Okay, doc, let’s think this one out.

If I chose to live with a bad heart or bad skin problems or a hunchback, it would just be my problem, right? But a psychiatrist could have me committed because other people have decided I can’t live with my problems. With great power, comes great responsibility and great temptations for abuse. I hope psychiatrists can get used to it, because the public oversight (which includes critics, temperate critics or otherwise) is only fair.

Calling it science should increase the public oversight, not decrease it. If it were self-acknowledged to be a crackpot cult, the standards of actionable harm might be lower.

See also:

Jeff Brown: Separating science from apparent myth

Book charts psychiatry’s decline

Conference: Psychiatry beyond scientism

Psychiatry to undergo a fully materialist reboot?

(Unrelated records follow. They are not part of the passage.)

-- ==== Sys2Proof/Machine/Links.lean ====
section
/-!
DEFINITION. The link block (13, R535 to R548, R560, R561): link state, frames from the wire, Askust telegrams in both
directions, gPTP, gates and MACsec associations.
-/
namespace Sys2Proof.Machine

/-- Big-endian numbers (R538). -/
def beBytes (n x : Nat) : List Byte := (leBytes n x).reverse
def ofBeBytes (bs : List Byte) : Nat := ofLeBytes bs.reverse
def beAt (bs : List Byte) (o n : Nat) : Nat := ofBeBytes ((bs.drop o).take n)

def lnkFlt (p kind detail : Nat) : Flt := ⟨.lnk, p, kind, none, 0, detail, 0, false⟩

/-! ### Port state -/

def wordZero (_ : Nat) : Word := 0
def assocDefault (_ : Nat) : Option Assoc := none
def ptpDefault (_ : Nat) : PtpSt := PtpSt.empty
def gateDefault (_ : Nat) : GateSt := GateSt.empty
def meterDefault (_ : Nat) : Option (Nat × Nat) := none
def wireDefault (_ : Nat) : List (Option Nat × List Byte) := []
def rxqDefault (_ : Nat) : List (Nat × List Byte × Nat) := []
def txqDefault (_ : Nat) : List (Nat × List Byte) := []
def bytesDefault (_ : Nat) : List Byte := []

def State.setLnk (s : State) (x : LnkSt) : State := { s with lnk := x }

/-- Count in port counter `i` (R561). -/
def State.portCount (s : State) (p i : Nat) : State :=
  let k := 16 * p + i
  s.setLnk { s.lnk with cnt := Tab.set natDefault s.lnk.cnt k ((Tab.get natDefault s.lnk.cnt k + 1) % 2 ^ 48) }

/-- LNK.CNT of port `p`: counters 11 to 15 read zero (R561). -/
def State.portCnt (s : State) (p : Nat) : Nat :=
  let i := s.rf (rLnkCntsel p) fLnkCntselIndex
  if i < 11 then Tab.get natDefault s.lnk.cnt (16 * p + i) else 0

/-- The port is in use, powered and has come up (R625, R637). -/
def State.portOn (s : State) (p : Nat) : Bool :=
  s.domOn 44 && s.ready (31 + p) && s.rb (rLnkPctl p) fLnkPctlEn && !s.cus.curtain

def State.linkIsUp (s : State) (p : Nat) : Bool := s.portOn p && s.rb (rLnkPstat p) fLnkPstatLinkup

/-- Does R535 allow the FEC at the speed? -/
def fecOk (speed fec : Nat) : Bool :=
  match speed with
  | 0 => fec == 0
  | 1 => fec == 0 || fec == 1
  | 2 => fec == 1 || fec == 2
  | _ => false

/-- May the link run at this speed with this FEC: without auto-negotiation only as PCTL selects, but for an FEC that R535 does not
allow, which is not used (R535, R536, R559)? -/
def State.linkMay (s : State) (p speed fec : Nat) : Bool :=
  let a := rLnkPctl p
  let sel := s.rf a fLnkPctlFec
  fecOk speed fec && (s.rb a fLnkPctlAn || (speed == s.rf a fLnkPctlSpeed && (!fecOk speed sel || fec == sel)))

/-- LINK_UP (R535, R536). -/
def State.linkUp (s : State) (p speed fec : Nat) : State :=
  if !s.portOn p || !s.linkMay p speed fec then s
  else
    let a := rLnkPstat p
    ((s.setRf a fLnkPstatLinkup 1).setRf a fLnkPstatSpeed speed).setRf a fLnkPstatFec fec

/-- LINKDOWN (R536). -/
def State.linkDown (s : State) (p : Nat) : State :=
  let a := rLnkPstat p
  if !s.rb a fLnkPstatLinkup then s
  else
    let s := ((s.setRf a fLnkPstatLinkup 0).setRf a fLnkPstatSpeed 0).setRf a fLnkPstatFec 0
    s.flt (lnkFlt p 2 p)

/-! ### gPTP (R535, R537) -/

def State.ptp (s : State) (p : Nat) : PtpSt := Tab.get ptpDefault s.lnk.ptp p
def State.setPtp (s : State) (p : Nat) (x : PtpSt) : State :=
  s.setLnk { s.lnk with ptp := Tab.set ptpDefault s.lnk.ptp p x }

def State.synced (s : State) (p : Nat) : Bool := s.rb (rLnkPtpstat p) fLnkPtpstatSync
def State.ptpTime (s : State) (p : Nat) : Nat := (s.reg (rLnkPtptime p)).toNat

/-- The port stops being synchronised (R537). -/
def State.unsync (s : State) (p : Nat) : State :=
  let s := s.setPtp p { s.ptp p with good := 0 }
  if s.synced p then (s.setRf (rLnkPtpstat p) fLnkPtpstatSync 0).flt (lnkFlt p 3 p) else s

/-- gPTP runs on the port. -/
def State.ptpOn (s : State) (p : Nat) : Bool := s.linkIsUp p && s.rb (rLnkPtpctl p) fLnkPtpctlEn

/-- Does a message of domain `d` concern the port (R535, R559)? -/
def State.ptpTakes (s : State) (p : Nat) (d : BitVec 8) : Bool :=
  s.ptpOn p && s.rf (rLnkPtpctl p) fLnkPtpctlDomain == d.toNat

/-- Is this the master that the port follows: the best one of those that have announced themselves, or any while none has
(R535)? -/
def PtpSt.follows (x : PtpSt) (master : Word) : Bool := match x.best with | some (_, m) => m == master | none => true

/-- SYNC (R537) of the domain and the master that the port follows (R535): the port time, its offset (signed, in ns) and the
announced interval in µs. -/
def State.gptpSync (s : State) (p : Nat) (m : SyncMsg) (offset interval : Nat) : State :=
  if !s.ptpTakes p m.domain || !(s.ptp p).follows m.master then s
  else
    let s := (s.setReg (rLnkPtptime p) m.time).setRf (rLnkPtpstat p) fLnkPtpstatOffset offset
    let x : PtpSt := { s.ptp p with interval := interval, last := s.time }
    if (toSigned 32 offset).natAbs ≤ s.rf (rLnkPtpctl p) fLnkPtpctlSynclim then
      let s := s.setPtp p { x with good := min 4 (x.good + 1) }
      if 4 ≤ x.good + 1 then s.setRf (rLnkPtpstat p) fLnkPtpstatSync 1 else s
    else (s.setPtp p x).unsync p

/-- ANNOUNCE (R535): the best master selection keeps the lowest priority vector. -/
def State.announce (s : State) (p : Nat) (msg : AnnounceMsg) (master : Word) : State :=
  let priority := msg.priority
  if !s.ptpTakes p msg.domain then s
  else
    let x := s.ptp p
    let better := match x.best with
      | none => true
      | some (q, m) => m == master || decide (priority.toNat < q.toNat) ||
          (priority == q && decide (master.toNat < m.toNat))
    if better then s.setPtp p { x with best := some (priority, master) } else s

/-- PDELAY_RESP (R535). -/
def State.pdelay (s : State) (p delay : Nat) : State :=
  if s.ptpOn p then s.setPtp p { s.ptp p with delay := delay } else s

/-- SYNC_TIMEOUT (R537): no Sync for three announced intervals. -/
def State.syncTimeout (s : State) (p : Nat) : State :=
  let x := s.ptp p
  if x.last + 3 * x.interval ≤ s.time then s.unsync p else s

/-! ### Frames from the wire (R536) -/

def State.assocOf (s : State) (p dir an : Nat) : Option Assoc := Tab.get assocDefault s.lnk.assoc (8 * p + 4 * dir + an)
def State.setAssoc (s : State) (p dir an : Nat) (x : Option Assoc) : State :=
  s.setLnk { s.lnk with assoc := Tab.set assocDefault s.lnk.assoc (8 * p + 4 * dir + an) x }

/-- The VLAN tag of a frame, if it has one: PCP and VID (R535). -/
def vlanTag (frame : List Byte) : Option (Nat × Nat) :=
  if beAt frame 12 2 = 0x8100 then some (beAt frame 14 2 / 2 ^ 13, beAt frame 14 2 % 2 ^ 12) else none

/-- The stream filter that a tagged frame matches: the lowest in use (R535, R559). -/
def State.filterFor (s : State) (p pcp vid : Nat) : Option Nat :=
  (List.range 16).find? fun f =>
    let a := rLnkFilt p f
    s.rb a fLnkFiltEn && s.rf a fLnkFiltVid == vid && (s.rb a fLnkFiltAnypcp || s.rf a fLnkFiltPcp == pcp)

/-- Bits that the flow meter of filter `f` lets pass now (RATE in Mb/s is bits per µs). -/
def State.meterBits (s : State) (p f : Nat) : Nat :=
  let a := rLnkFilt p f
  let cap := s.rf a fLnkFiltBurst * 8192
  match Tab.get meterDefault s.lnk.meter (16 * p + f) with
  | none => cap
  | some (n, t) => min cap (n + s.rf a fLnkFiltRate * (s.time - t))

/-- Stream filtering (R535, R536): does the frame pass? -/
def State.filterFrame (s : State) (p : Nat) (frame : List Byte) : State × Bool :=
  match vlanTag frame with
  | none => (s, true)
  | some (pcp, vid) =>
    match s.filterFor p pcp vid with
    | none => (s, true)
    | some f =>
      let a := rLnkFilt p f
      let bits := 8 * frame.length
      let have' := s.meterBits p f
      let metered := s.rf a fLnkFiltRate != 0
      if s.rf a fLnkFiltMaxsdu < frame.length - 22 ∨ (metered ∧ have' < bits) then
        ((s.satRf (rLnkFiltcnt p f) fLnkFiltcntDropped 1).portCount p 3, false)
      else
        let s := s.addRf (rLnkFiltcnt p f) fLnkFiltcntPassed 1
        let s := if metered then
            s.setLnk { s.lnk with meter := Tab.set meterDefault s.lnk.meter (16 * p + f) (some (have' - bits, s.time)) }
          else s
        (s, true)

/-- MACsec validation and replay checking of a received frame, on the secure channel of the port (R535, R536, R560): does the
frame pass? -/
def State.secFrame (s : State) (p : Nat) (sec : Option SecTag) : State × Bool :=
  if !s.rb (rLnkSecctl p) fLnkSecctlRxen then (s, true)
  else match sec with
    | none => (s.portCount p 4, false)
    | some t =>
      match s.assocOf p 1 t.an.toNat with
      | none => (s.portCount p 4, false)
      | some x =>
        let pn := t.pn.toNat
        if !t.icvOk || t.sci != s.reg (rLnkRxsci p) then (s.portCount p 4, false)
        else if pn < x.lowest then (s.portCount p 5, false)
        else
          let next := max x.next (pn + 1)
          (s.setAssoc p 1 t.an.toNat
            (some { x with next := next, lowest := max x.lowest (next - s.rf (rLnkSecctl p) fLnkSecctlWindow) }), true)

/-- The R-TAG sequence number and what follows the EtherType of an Askust frame, without its FCS (R538); `frame` is without SecTAG
and ICV. -/
def askustOf (etype : Nat) (frame : List Byte) : Option (Option Nat × List Byte) :=
  let o := if beAt frame 12 2 = 0x8100 then 16 else 12
  let (tag, o) := if beAt frame o 2 = 0xF1C1 then (some (beAt frame (o + 4) 2), o + 6) else (none, o)
  if beAt frame o 2 = etype then some (tag, (frame.take (frame.length - 4)).drop (o + 2)) else none

def State.wireOf (s : State) (p : Nat) : List (Option Nat × List Byte) := Tab.get wireDefault s.lnk.wire p
def State.setWire (s : State) (p : Nat) (q : List (Option Nat × List Byte)) : State :=
  s.setLnk { s.lnk with wire := Tab.set wireDefault s.lnk.wire p q }

/-- A frame that has passed goes on to the receive streams if it is an Askust frame (R536, R538, R544). -/
def State.frameAccept (s : State) (p : Nat) (frame : List Byte) : State :=
  match askustOf (s.rf (rLnkEtype p) fLnkEtypeEtype) frame with
  | some x => s.setWire p (s.wireOf p ++ [x])
  | none => s

/-- FRAME_RECEIVE (R536): the frame with its FCS. -/
def State.frameReceive (s : State) (p : Nat) (frame : List Byte) (fcsOk cut : Bool) (sec : Option SecTag) : State :=
  if !s.linkIsUp p then s
  else if cut then s.portCount p 2
  else if !fcsOk || decide (frame.length < 64 ∨ 2048 < frame.length) then s.portCount p 1
  else
    let (s, ok) := (s.portCount p 0).filterFrame p frame
    let (s, ok) := if ok then s.secFrame p sec else (s, false)
    if ok then s.frameAccept p frame else s

/-! ### Receiving telegrams (R544 to R548) -/

/-- A rejection at a receive stream (R544). -/
def State.rxReject (s : State) (p n code : Nat) : State :=
  let s := (s.satRf (rLnkRxscnt n) fLnkRxscntRejected 1).setRf (rLnkRxsstat n) fLnkRxsstatLastrej code
  if s.rb (rLnkRxsctl n) fLnkRxsctlWorld then s
  else s.raise ⟨.lnk, p, 1, some .safety, 0, n, 0, false⟩

/-- A telegram that finds no room (R546). -/
def State.noRoom (s : State) (p n : Nat) : State :=
  let s := (s.satRf (rLnkRxscnt n) fLnkRxscntDropped 1).setRf (rLnkRxsstat n) fLnkRxsstatLastrej 0xA
  (s.portCount p 10).flt (lnkFlt p 4 n)

/-- The lowest enabled receive stream with this sender and receiver that takes from port `p` (R544). -/
def State.rxStream (s : State) (p sender receiver : Nat) : Option Nat :=
  (List.range 256).find? fun n =>
    s.rb (rLnkRxsctl n) fLnkRxsctlEn && (s.rf (rLnkRxsctl n) fLnkRxsctlPorts).testBit p &&
    s.rf (rLnkRxsid n) fLnkRxsidSender == sender && s.rf (rLnkRxsid n) fLnkRxsidReceiver == receiver

def State.rxqOf (s : State) (p : Nat) : List (Nat × List Byte × Nat) := Tab.get rxqDefault s.lnk.rxq p
def State.setRxq (s : State) (p : Nat) (q : List (Nat × List Byte × Nat)) : State :=
  s.setLnk { s.lnk with rxq := Tab.set rxqDefault s.lnk.rxq p q }

/-- The accepted telegram enters the receive buffer of 64 KiB (R545, R546). -/
def State.rxAccept (s : State) (p n : Nat) (tel : List Byte) : State :=
  let bs := tel ++ List.replicate ((8 - tel.length % 8) % 8) 0
  let held := (s.rxqOf p).foldl (fun (k : Nat) x => k + (x.2.1.length - x.2.2)) 0
  if held + bs.length > 65536 then s.noRoom p n else s.setRxq p (s.rxqOf p ++ [(n, bs, 0)])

Psychiatry a science? It has suffered new blow to prestige

A lesson for pop science in the troubled history of psychiatry?

Note: So far as I know, in Ontario (province of Canada), the system actually makes it easier to commit people, at least temporarily, than in the United States. But the justification is fear of them being found dead overnight (it is currently minus 30 Celsius here in Ottawa, for example – and Toronto turned into a huge freezer recently as well). However, the detained person has the right to see a psychiatrist first thing in the morning.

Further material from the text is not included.